/-! ### Comparison (R122) -/

/-- The place of a number in the numeric order: its magnitude bits, negated below zero. The binary64
patterns of one sign are ordered as their magnitude bits, both zeros are 0, and the infinities are the ends. -/
def orderKey (x : Num64) : Int := if signBit x then -(magBits x : Int) else (magBits x : Int)

/-- `a < b`: false when either is a NaN. -/
def flt (a b : Num64) : Bool := !isNaN a && !isNaN b && decide (orderKey a < orderKey b)

/-- `a ≤ b`: false when either is a NaN. -/
def fle (a b : Num64) : Bool := !isNaN a && !isNaN b && decide (orderKey a ≤ orderKey b)

/-- `a = b` as numbers: `−0 = +0`, and false when either is a NaN. -/
def feq (a b : Num64) : Bool := !isNaN a && !isNaN b && decide (orderKey a = orderKey b)

/-! ### The number format as a parameter (00_scope.md R8, R120, R150)

The rules' formulas use `Num` through the operations below and nothing else, so they are written once, over any format
(here and in the files of the command families). `binary64` is the format of the machine; the real numbers, in which
every operation is exact and every value finite, are the other (Machine/Reals.lean). -/

/-- A number format. -/
structure NumFormat (N : Type) where
  /-- `+0.0`. -/
  zero : N
  /-- The constants of R125, and the number 2. -/
  one : N
  two : N
  half : N
  twoPi : N
  k2ln2 : N
  /-- The operations of R121. -/
  add : N → N → N
  sub : N → N → N
  mul : N → N → N
  div : N → N → N
  neg : N → N
  /-- The comparisons and `finite` of R122. -/
  lt : N → N → Bool
  le : N → N → Bool
  finite : N → Bool
  /-- `num_of_nat(n)` (R130). -/
  ofNat : Nat → N
  /-- `floor(x)` and `ceil(x)`, for finite `x ≥ 2` (R130). -/
  floor : N → Nat
  ceil : N → Nat
  /-- `n ≤ x` for `x ≥ 2`, infinite `x` included. -/
  natLe : Nat → N → Bool
  /-- `(x − lo) ≤ (hi − x)` for finite `lo ≤ x ≤ hi`, compared on the exact values (R130). -/
  nearerBelow : N → Nat → Nat → Bool

/-- Binary64 (R120). For `x ≥ 2` the exact value is its magnitude in units `2^-1074`, and an infinity has more units than
any finite number. -/
def binary64 : NumFormat Num64 where
  zero := posZero
  one := one
  two := two
  half := half
  twoPi := twoPi
  k2ln2 := k2ln2
  add := fadd
  sub := fsub
  mul := fmul
  div := fdiv
  neg := fneg
  lt := flt
  le := fle
  finite := finite
  ofNat := numOfNat
  floor x := magUnits (magBits x) / unitsPerOne
  ceil x := (magUnits (magBits x) + unitsPerOne - 1) / unitsPerOne
  natLe n x := decide (n * unitsPerOne ≤ magUnits (magBits x))
  nearerBelow x lo hi :=
    decide (magUnits (magBits x) - lo * unitsPerOne ≤ hi * unitsPerOne - magUnits (magBits x))

section Formulas

variable {N : Type} (A : NumFormat N)

/-- A sum of `Num` terms: from `+0.0`, one term at a time in list order (R123). -/
def NumFormat.sum (terms : List N) : N := terms.foldl A.add A.zero

/-- `Σ a[i] * b[i]` in ascending order, every product rounded before it is added (R123). -/
def NumFormat.dot (a b : List N) : N := A.sum (List.zipWith A.mul a b)

/-- `scrub(v)` (R146), the value: a non-finite value becomes `+0.0`. -/
def NumFormat.scrub (v : N) : N := if A.finite v then v else A.zero

/-- `scrub(v)` (R146), the flag: whether it sets `STATUS.NONFIN`. -/
def NumFormat.scrubbed (v : N) : Bool := !A.finite v

/-- The reference instantiation of `ALPHA(fc, fs)` (R136), `ONE − EXP(−((TWO_PI * fc) / fs))`. -/
def NumFormat.alphaFormula (exp : N → N) (fc fs : N) : N :=
  A.sub A.one (exp (A.neg (A.div (A.mul A.twoPi fc) fs)))

/-- `SC0(x, min, max)`, the reference instantiation of `SOFTCLIP` (44_waveshaper.md R242). -/
def NumFormat.clipFormula (exp : N → N) (x mn mx : N) : N :=
  let c := A.mul (A.add mn mx) A.half
  let h := A.mul (A.sub mx mn) A.half
  let d := A.sub x c
  if A.le A.zero d then A.add c (A.mul h (A.sub A.one (exp (A.neg (A.div d h)))))
  else A.sub c (A.mul h (A.sub A.one (exp (A.div d h))))

end Formulas

/-! ### The NaN of R126 -/

/-- The NaN with a given sign (bit 52) and payload (bits `[51:0]`); a payload of 0, which would be an infinity, is
taken as 1. Every NaN is one of these. -/
def nanOf (draw : BitVec 53) : Num64 :=
  packNum (draw.toNat / 2 ^ 52 == 1)
    (infMag + (if draw.toNat % 2 ^ 52 = 0 then 1 else draw.toNat % 2 ^ 52))

/-! ### The order of bit patterns and of exact values, and monotone rounding

These facts are what every law about `Num` rests on; Config.lean uses them for the functions that show the
contract of R124 to be satisfiable. -/

theorem topBitBelow_eq_log2 (j : Nat) : ∀ n, n < 2 ^ 2 ^ j → topBitBelow j n = n.log2 := by
  induction j with
  | zero =>
    intro n h
    have : n = 0 ∨ n = 1 := by simp at h; omega
    rcases this with rfl | rfl <;> decide
  | succ j ih =>
    intro n h
    unfold topBitBelow
    split
    · exact ih n ‹_›
    · rename_i hn
      have hpos : 0 < 2 ^ 2 ^ j := by positivity
      have hsq : 2 ^ 2 ^ (j + 1) = 2 ^ 2 ^ j * 2 ^ 2 ^ j := by rw [← pow_add]; congr 1; ring
      have hlt : n / 2 ^ 2 ^ j < 2 ^ 2 ^ j := by
        rw [Nat.div_lt_iff_lt_mul hpos, ← hsq]; exact h
      have hge : 1 ≤ n / 2 ^ 2 ^ j := by
        rw [Nat.one_le_div_iff hpos]; omega
      rw [ih _ hlt]
      symm
      have hne : n / 2 ^ 2 ^ j ≠ 0 := by omega
      rw [Nat.log2_eq_iff (by omega)]
      obtain ⟨h1, h2⟩ := (Nat.log2_eq_iff hne).1 rfl
      have e := Nat.div_add_mod n (2 ^ 2 ^ j)
      have hm := Nat.mod_lt n hpos
      constructor
      · rw [pow_add]
        calc _ ≤ 2 ^ 2 ^ j * (n / 2 ^ 2 ^ j) := Nat.mul_le_mul_left _ h1
          _ ≤ n := by omega
      · rw [Nat.add_assoc, pow_add]
        calc n < 2 ^ 2 ^ j * (n / 2 ^ 2 ^ j + 1) := by rw [Nat.mul_add]; omega
          _ ≤ _ := Nat.mul_le_mul_left _ h2

theorem topBit_eq_log2 {n : Nat} (h : n < 2 ^ 2 ^ 13) : topBit n = n.log2 :=
  topBitBelow_eq_log2 13 n h

@[simp] theorem topBit_zero : topBit 0 = 0 := by
  rw [topBit_eq_log2 (Nat.two_pow_pos (2 ^ 13))]; simp

theorem lt_two_pow_topBit {n : Nat} (h : n < 2 ^ 2 ^ 13) : n < 2 ^ (topBit n + 1) := by
  rw [topBit_eq_log2 h]; exact Nat.lt_log2_self

theorem two_pow_topBit_le {n : Nat} (h : n < 2 ^ 2 ^ 13) (h0 : n ≠ 0) : 2 ^ topBit n ≤ n := by
  rw [topBit_eq_log2 h]; exact Nat.log2_self_le h0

What is expected:
The full listing above is to be copied exactly, line for line.

Result of this task:
/-! ### Comparison (R122) -/

/-- The place of a number in the numeric order: its magnitude bits, negated below zero. The binary64
patterns of one sign are ordered as their magnitude bits, both zeros are 0, and the infinities are the ends. -/
def orderKey (x : Num64) : Int := if signBit x then -(magBits x : Int) else (magBits x : Int)

/-- `a < b`: false when either is a NaN. -/
def flt (a b : Num64) : Bool := !isNaN a && !isNaN b && decide (orderKey a < orderKey b)

/-- `a ≤ b`: false when either is a NaN. -/
def fle (a b : Num64) : Bool := !isNaN a && !isNaN b && decide (orderKey a ≤ orderKey b)

/-- `a = b` as numbers: `−0 = +0`, and false when either is a NaN. -/
def feq (a b : Num64) : Bool := !isNaN a && !isNaN b && decide (orderKey a = orderKey b)

/-! ### The number format as a parameter (00_scope.md R8, R120, R150)

The rules' formulas use `Num` through the operations below and nothing else, so they are written once, over any format
(here and in the files of the command families). `binary64` is the format of the machine; the real numbers, in which
every operation is exact and every value finite, are the other (Machine/Reals.lean). -/

/-- A number format. -/
structure NumFormat (N : Type) where
  /-- `+0.0`. -/
  zero : N
  /-- The constants of R125, and the number 2. -/
  one : N
  two : N
  half : N
  twoPi : N
  k2ln2 : N
  /-- The operations of R121. -/
  add : N → N → N
  sub : N → N → N
  mul : N → N → N
  div : N → N → N
  neg : N → N
  /-- The comparisons and `finite` of R122. -/
  lt : N → N → Bool
  le : N → N → Bool
  finite : N → Bool
  /-- `num_of_nat(n)` (R130). -/
  ofNat : Nat → N
  /-- `floor(x)` and `ceil(x)`, for finite `x ≥ 2` (R130). -/
  floor : N → Nat
  ceil : N → Nat
  /-- `n ≤ x` for `x ≥ 2`, infinite `x` included. -/
  natLe : Nat → N → Bool
  /-- `(x − lo) ≤ (hi − x)` for finite `lo ≤ x ≤ hi`, compared on the exact values (R130). -/
  nearerBelow : N → Nat → Nat → Bool

/-- Binary64 (R120). For `x ≥ 2` the exact value is its magnitude in units `2^-1074`, and an infinity has more units than
any finite number. -/
def binary64 : NumFormat Num64 where
  zero := posZero
  one := one
  two := two
  half := half
  twoPi := twoPi
  k2ln2 := k2ln2
  add := fadd
  sub := fsub
  mul := fmul
  div := fdiv
  neg := fneg
  lt := flt
  le := fle
  finite := finite
  ofNat := numOfNat
  floor x := magUnits (magBits x) / unitsPerOne
  ceil x := (magUnits (magBits x) + unitsPerOne - 1) / unitsPerOne
  natLe n x := decide (n * unitsPerOne ≤ magUnits (magBits x))
  nearerBelow x lo hi :=
    decide (magUnits (magBits x) - lo * unitsPerOne ≤ hi * unitsPerOne - magUnits (magBits x))

section Formulas

variable {N : Type} (A : NumFormat N)

/-- A sum of `Num` terms: from `+0.0`, one term at a time in list order (R123). -/
def NumFormat.sum (terms : List N) : N := terms.foldl A.add A.zero

/-- `Σ a[i] * b[i]` in ascending order, every product rounded before it is added (R123). -/
def NumFormat.dot (a b : List N) : N := A.sum (List.zipWith A.mul a b)

/-- `scrub(v)` (R146), the value: a non-finite value becomes `+0.0`. -/
def NumFormat.scrub (v : N) : N := if A.finite v then v else A.zero

/-- `scrub(v)` (R146), the flag: whether it sets `STATUS.NONFIN`. -/
def NumFormat.scrubbed (v : N) : Bool := !A.finite v

/-- The reference instantiation of `ALPHA(fc, fs)` (R136), `ONE − EXP(−((TWO_PI * fc) / fs))`. -/
def NumFormat.alphaFormula (exp : N → N) (fc fs : N) : N :=
  A.sub A.one (exp (A.neg (A.div (A.mul A.twoPi fc) fs)))

/-- `SC0(x, min, max)`, the reference instantiation of `SOFTCLIP` (44_waveshaper.md R242). -/
def NumFormat.clipFormula (exp : N → N) (x mn mx : N) : N :=
  let c := A.mul (A.add mn mx) A.half
  let h := A.mul (A.sub mx mn) A.half
  let d := A.sub x c
  if A.le A.zero d then A.add c (A.mul h (A.sub A.one (exp (A.neg (A.div d h)))))
  else A.sub c (A.mul h (A.sub A.one (exp (A.div d h))))

end Formulas

/-! ### The NaN of R126 -/

/-- The NaN with a given sign (bit 52) and payload (bits `[51:0]`); a payload of 0, which would be an infinity, is
taken as 1. Every NaN is one of these. -/
def nanOf (draw : BitVec 53) : Num64 :=
  packNum (draw.toNat / 2 ^ 52 == 1)
    (infMag + (if draw.toNat % 2 ^ 52 = 0 then 1 else draw.toNat % 2 ^ 52))

/-! ### The order of bit patterns and of exact values, and monotone rounding

These facts are what every law about `Num` rests on; Config.lean uses them for the functions that show the
contract of R124 to be satisfiable. -/

theorem topBitBelow_eq_log2 (j : Nat) : ∀ n, n < 2 ^ 2 ^ j → topBitBelow j n = n.log2 := by
  induction j with
  | zero =>
    intro n h
    have : n = 0 ∨ n = 1 := by simp at h; omega
    rcases this with rfl | rfl <;> decide
  | succ j ih =>
    intro n h
    unfold topBitBelow
    split
    · exact ih n ‹_›
    · rename_i hn
      have hpos : 0 < 2 ^ 2 ^ j := by positivity
      have hsq : 2 ^ 2 ^ (j + 1) = 2 ^ 2 ^ j * 2 ^ 2 ^ j := by rw [← pow_add]; congr 1; ring
      have hlt : n / 2 ^ 2 ^ j < 2 ^ 2 ^ j := by
        rw [Nat.div_lt_iff_lt_mul hpos, ← hsq]; exact h
      have hge : 1 ≤ n / 2 ^ 2 ^ j := by
        rw [Nat.one_le_div_iff hpos]; omega
      rw [ih _ hlt]
      symm
      have hne : n / 2 ^ 2 ^ j ≠ 0 := by omega
      rw [Nat.log2_eq_iff (by omega)]
      obtain ⟨h1, h2⟩ := (Nat.log2_eq_iff hne).1 rfl
      have e := Nat.div_add_mod n (2 ^ 2 ^ j)
      have hm := Nat.mod_lt n hpos
      constructor
      · rw [pow_add]
        calc _ ≤ 2 ^ 2 ^ j * (n / 2 ^ 2 ^ j) := Nat.mul_le_mul_left _ h1
          _ ≤ n := by omega
      · rw [Nat.add_assoc, pow_add]
        calc n < 2 ^ 2 ^ j * (n / 2 ^ 2 ^ j + 1) := by rw [Nat.mul_add]; omega
          _ ≤ _ := Nat.mul_le_mul_left _ h2

theorem topBit_eq_log2 {n : Nat} (h : n < 2 ^ 2 ^ 13) : topBit n = n.log2 :=
  topBitBelow_eq_log2 13 n h

@[simp] theorem topBit_zero : topBit 0 = 0 := by
  rw [topBit_eq_log2 (Nat.two_pow_pos (2 ^ 13))]; simp

theorem lt_two_pow_topBit {n : Nat} (h : n < 2 ^ 2 ^ 13) : n < 2 ^ (topBit n + 1) := by
  rw [topBit_eq_log2 h]; exact Nat.lt_log2_self

theorem two_pow_topBit_le {n : Nat} (h : n < 2 ^ 2 ^ 13) (h0 : n ≠ 0) : 2 ^ topBit n ≤ n := by
  rw [topBit_eq_log2 h]; exact Nat.log2_self_le h0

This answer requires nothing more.